MOSCÚ, 7 de mayo (PL).— Dmitri Medvedev se convirtió hoy en el tercer y más joven de los presidentes rusos, al jurar lealtad y fidelidad con su mano sobre la Constitución, uno de los atributos del poder aquí.

En su discurso de investidura en el Gran Palacio del Kremlin, el flamante presidente ruso, reconoció el potencial económico forjado en los últimos años como recurso de partida para materializar las aspiraciones de situar al país entre los líderes mundiales y subrayó que resulta una oportunidad única para que Rusia se convierta en una nación de avanzada, a partir del potente fundamento económico y desarrollo estable.

Medvedev prometió, de otro lado, que garantizará la seguridad del país no sólo por medio de la ley sino con el cumplimiento real por parte del Estado. Y refirió como tarea importante desde su cargo de dignatario el fomento de las libertades cívicas y económicas: los derechos y las libertades, reconocidos como los más altos valores, determinan el sentido de la actividad gubernamental, opinó.

Al concluir la breve intervención ante más de mil invitados nacionales y extranjeros, Medvedev agradeció al ex presidente Vladimir Putin a quien conoce hace más de 17 años-, la ayuda personal y aseguró confiar en que será así en lo adelante.

Prometió trabajar con total consagración de fuerzas como presidente y persona, en pos del esplendor de su patria, dijo.

Con un corto aval como político, el abogado de 42 años pasa a la lista de los estadistas de la Rusia moderna como un típico representante de una generación que quiere marcar distancia con el período de transición de la década de los años 90.

Procede como su antecesor, Vladimir Putin, del círculo cercano a los hilos del poder en la segunda urbe más importante, San Petersburgo, donde nació y cursó sus estudios superiores. Recibió allí en 1990 el grado de candidato en ciencias jurídicas.

En su caracterización personal destacan cualidades de competente, rígido, organizado, enérgico y de iniciativas.

Conjugó funciones gubernamentales con el perfil de jurista corporativo en el monopolio Gazprom, donde fue hasta hace poco el presidente del consejo de directores.

En sentido general ha dicho que será fiel a la continuidad, la divisa enarbolada por el oficialismo, cuya cúpula depositó en Medvedev todas las cartas del rumbo inmediato de Rusia.

Dijo considerarse absolutamente apegado a continuar el curso elegido y mantener la estabilidad, pues en su opinión, el país no necesita convulsiones de ningún tipo.

Llegó al Kremlin tras apoyar la campaña presidencial de Putin en 2000 como parte del séquito de allegados de San Petersburgo y hasta 2005 ocupó varios puestos dentro de la Administración.

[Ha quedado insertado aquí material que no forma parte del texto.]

/-- A write of a control word: the machine after it, or the cause of its refusal (R314, R337, R338). The status word and
LASTERR are read-only, and a write of them changes nothing. -/
def State.writeWord (s : State) (skip : Option WarpId) (off v : Nat) : Except Nat State :=
  if off % 8 ≠ 0 then .error 1
  else if off = 0 || off = 8 then .ok s
  else if off = 0x10 then .ok (s.rtinv skip)
  else if 0x10000 ≤ off && off < 0x18000 then s.writeOwn ((off - 0x10000) / 0x800) (off % 0x800) v
  else if off = 0x20000 then
    (match s.rolesCause (BitVec.ofNat 8 v) with
      | 0 => .ok (s.startRoles (BitVec.ofNat 8 v))
      | n => .error n)
  else if 0x40000 ≤ off && off < 0x40200 then s.writeWindow ((off - 0x40000) / 0x20) (off / 8 % 4) v
  else if 0x80000 ≤ off && off < 0x180000 then .ok (s.setMail ((off - 0x80000) / 0x10000) (off % 0x10000) v)
  else .error 1

/-- The write with its mark in LASTERR, and whether it was accepted (R337). -/
def State.controlWrite (s : State) (skip : Option WarpId) (off v : Nat) : State × Bool :=
  match s.writeWord skip off v with
  | .ok t => ({ t with lastOff := 0, lastCause := 0 }, true)
  | .error n => ({ s with lastOff := BitVec.ofNat 32 off, lastCause := n }, false)

/-! ### The writes as steps of the partition manager -/

/-- The write, once no pin keeps it from its place (R327). -/
def State.managerWrite (s : State) (off v : Nat) : State :=
  if s.writeHeld off v then s.hold else (s.controlWrite none off v).1

/-- ROLES_WRITE (R319). -/
def execRolesWrite (v : DWord) (s : State) : Host.Outcome State Fault Refusal := .next (s.managerWrite 0x20000 v.toNat)

/-- RTINV_WRITE (R326). -/
def execRtinvWrite (v : DWord) (s : State) : Host.Outcome State Fault Refusal := .next (s.managerWrite 0x10 v.toNat)

/-- FWIN_CTL_WRITE (R111). -/
def execFwinCtlWrite (n : Fin 16) (v : DWord) (s : State) : Host.Outcome State Fault Refusal :=
  .next (s.managerWrite (0x40018 + 0x20 * n.val) v.toNat)

/-- OWNERSHIP_WRITE (R312). -/
def execOwnershipWrite (p : Fin 16) (off : Nat) (v : DWord) (s : State) : Host.Outcome State Fault Refusal :=
  .next (s.managerWrite (0x10000 + 0x800 * p.val + off % 0x800) v.toNat)

/-- CONTROL_REGISTER_WRITE (R337). -/
def execControlRegisterWrite (off : Nat) (v : DWord) (s : State) : Host.Outcome State Fault Refusal :=
  .next (s.managerWrite off v.toNat)

end Sys2Proof.Machine
end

En 2006 pasó a integrar el consejo estatal para los proyectos nacionales prioritarios y luego se ocupó de dirigirlos personalmente.

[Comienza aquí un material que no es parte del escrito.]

/-- R236, R237, R244, R287, R355 to R357, R361, R384, R385: a COPY that starts fetches its bytes into a shadow, and no committed
byte changes; one that publishes puts the shadow in its place as one singleton and its records become Done, or Failed where its
transform failed; nothing comes from a copy engine that has been declared lost; a COPY into several halves of host or peer memory
writes them one by one; a group's fill publishes before its first instruction; a recall changes no committed byte, cuts or
squashes the running chunk of free mode that has written the line, and leaves no dirty line behind that no running chunk holds; a
collective publishes the fold of its members with its RESULT, and a failed one RESULT alone. What of it the manual leaves open is
the model's choice: logs 36, 37, 42 and 49. -/
def Obligations.TransferEvents : Prop :=
  (∀ (s : State) (n : Nat) (o : Op) (c : CopyOp) (l : Launch) (f : Fetched), s.op? n = some o → o.kind = .copy c → o.shadow = none →
    o.stop = none → s.running o.launch = true → AgentId.copyEngine (s.coreOf o.launch o.group) ∉ s.lost → s.launch? o.launch = some l →
    (∀ a, c.aw = some a → a % 8 = 0 ∧ a + 8 ≤ l.portion) →
    s.fetchCopy ⟨o.launch, o.group, o.warp⟩ l.ctx c (fun x => o.zeros.contains x.page) = .got f →
    Gives (.copyEngineStart n) s fun t => SameBytes s t ∧
      ∃ o', t.op? n = some o' ∧ o'.shadow = some f.bytes ∧ o'.failed = f.failed ∧ o'.pins = f.pins ∧ o'.setTags = f.tags) ∧
  (∀ (s u : State) (n : Nat) (o : Op) (c : CopyOp) (ws : List (Loc × Byte)), s.op? n = some o → o.kind = .copy c → o.shadow = some ws →
    o.stop = none → s.publishTurn o = true → AgentId.copyEngine (s.coreOf o.launch o.group) ∉ s.lost → c.aw = none → s.due o = true →
    s.running o.launch = true → o.failed = false → s.behind o = false →
    s.sourceHeld (some o.num) (ws.map (·.1)) = false → (∀ p ∈ ws, s.hostOwns p.1 = false ∧ p.1.space.irrevocable = false) →
    s.singleton ws = .done u →
    Gives (.copyPublish n) s fun t => SameBytes u t ∧ t.op? n = none ∧ RecsEnd s t o .done) ∧
  (∀ (s : State) (n : Nat) (o : Op) (c : CopyOp) (ws : List (Loc × Byte)) (x y : Loc), s.op? n = some o → o.num = n →
    o.kind = .copy c → o.shadow = some ws → c.aw = none → s.due o = true → s.running o.launch = true → o.failed = false →
    o.stop = none → s.publishTurn o = true → AgentId.copyEngine (s.coreOf o.launch o.group) ∉ s.lost →
    s.behind o = false → s.sourceHeld (some o.num) (ws.map (·.1)) = false → (∀ p ∈ ws, s.hostOwns p.1 = false) →
    (ws.map (·.1)).find? (fun z => z.space.irrevocable) = some x → y ∈ ws.map (·.1) → y.space.irrevocable = true → y.half ≠ x.half →
    s.unreachable (s.coreOf o.launch o.group) x = false → s.refuses x = false →
    Gives (.copyPublish n) s fun t => SameBytes (s.putBytes (ws.filter fun p => p.1.half == x.half)) t ∧
      ∃ o', t.op? n = some o' ∧ o'.shadow = some (ws.filter fun p => p.1.half != x.half)) ∧
  (∀ (s : State) (n : Nat) (o : Op) (c : CopyOp) (ws : List (Loc × Byte)), s.op? n = some o → o.kind = .copy c → o.shadow = some ws →
    o.stop = none → s.publishTurn o = true → AgentId.copyEngine (s.coreOf o.launch o.group) ∉ s.lost →
    s.due o = true → s.running o.launch = true → o.failed = true →
    Gives (.copyPublish n) s fun t => SameBytes s t ∧ t.op? n = none ∧ RecsEnd s t o .failed) ∧
  (∀ (s : State) (n : Nat) (o : Op) (c : CopyOp), s.op? n = some o → o.kind = .copy c →
    AgentId.copyEngine (s.coreOf o.launch o.group) ∈ s.lost → exec (.copyPublish n) s = .next s) ∧
  (∀ (s : State) (l g : Nat) (x : Group), s.running l = true → s.group? l g = some x →
    Gives (.barrowFillPublish l g) s fun t => SameBytes s t ∧ t.group? l g = some { x with fill := .done, pins := [] }) ∧
  (∀ (s : State) (line : Loc) (why : RecallReason) (granted : Bool),
    Gives (.directoryRecall line why granted) s fun t => SameBytes s t ∧ (∀ d ∈ t.dirty, d ∈ s.dirty) ∧
      (s.recallHolders (line.line, 128) = [] →
        ∀ d ∈ t.dirty, d.line.space = line.space → d.line.addr = d.line.addr / 128 * 128 → d.line.addr ≠ line.addr / 128 * 128) ∧
      ∀ (w : WarpId) (l : Launch) (g : Group) (x : Warp), s.finds w l g x → x.arch.tx = none → ∃ y, t.warp? w = some y ∧
        if s.reproOf l.ctx = true ∨ touchesAny x.chunk.loose [(line.line, 128)] = false then y = x
        else if granted = true then y = { x with chunk := { x.chunk with ended := true } }
        else y.arch = x.chunk.start ∧ y.chunk.writes = x.chunk.kept) ∧
  (∀ (s u : State) (n : Nat) (o : Op) (c : CollOp) (l : Launch) (d r : List (Loc × Nat)), s.op? n = some o → o.kind = .coll c →
    o.stop = none → s.publishTurn o = true → s.due o = true → s.running o.launch = true → s.peerLost c = false → s.collStopped c = false →
    o.data.length = 4 * c.count →
    (∀ y ∈ rangeLocs o.sources, s.isPoisoned y = false) → s.launch? o.launch = some l →
    let v := (upTo c.count).map (collFold c o s.pkg)
    let bytes := v.flatMap fun p => leBytes 4 p.1
    let ws := (rangeLocs d).zip bytes ++ (rangeLocs r).zip (collResult (c.members.any (collNf c o s.pkg)) false (flAll (v.map (·.2))))
    s.pathOwned l.ctx c.dst bytes.length = false → s.pathOwned l.ctx c.result 8 = false →
    s.lookRange l.ctx c.dst bytes.length .write = .ok d → s.lookRange l.ctx c.result 8 .write = .ok r →
    (∀ p ∈ ws, s.hostOwns p.1 = false) → s.behind o = false → s.sourceHeld (some o.num) (ws.map (·.1)) = false →
    s.singleton ws = .done u →
    Gives (.collectivePublish n) s fun t => SameBytes u t ∧ t.op? n = none ∧ RecsEnd s t o .done) ∧
  (∀ (s u : State) (n p : Nat) (o : Op) (c : CollOp) (l : Launch) (d r : List (Loc × Nat)), s.op? n = some o → o.kind = .coll c →
    o.stop = none → s.publishTurn o = true → s.due o = true → s.running o.launch = true → p ∈ c.members → p ≠ s.pkg →
    s.launch? o.launch = some l →
    s.pathOwned l.ctx c.dst 0 = false → s.pathOwned l.ctx c.result 8 = false →
    s.lookRange l.ctx c.dst 0 .write = .ok d → s.lookRange l.ctx c.result 8 .write = .ok r →
    (∀ y ∈ rangeLocs r, s.hostOwns y = false) → s.behind o = false → s.sourceHeld (some o.num) ((rangeLocs r).take 8) = false →
    s.singleton ((rangeLocs r).zip (leBytes 8 3)) = .done u →
    Gives (.collectiveFail n) s fun t => SameBytes u t ∧ t.op? n = none ∧ RecsEnd s t o .failed)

Algunas de sus tesis de gobierno están enfiladas a democratizar el sistema Judicial y lograr su independencia de los poderes Ejecutivo y Legislativo. Además de menos impuestos y lucha contra la corrupción.

En el terreno económico proyecta la edificación de un sistema de finanzas, con Rusia entre uno de los centros financieros mundiales; y dotar al rublo (la moneda local), del estatus de divisa regional.

Dentro de la proyección externa se inclina por mantener la imagen del país abierto al diálogo y a la cooperación con la comunidad internacional.

La elevada credibilidad popular ganada en los últimos meses en el entorno del 70 por ciento es atribuida por analistas a su condición de sucesor de la política de Putin. Incluso algunos afirman que es gestor también de la senda de transformación moderna de Rusia.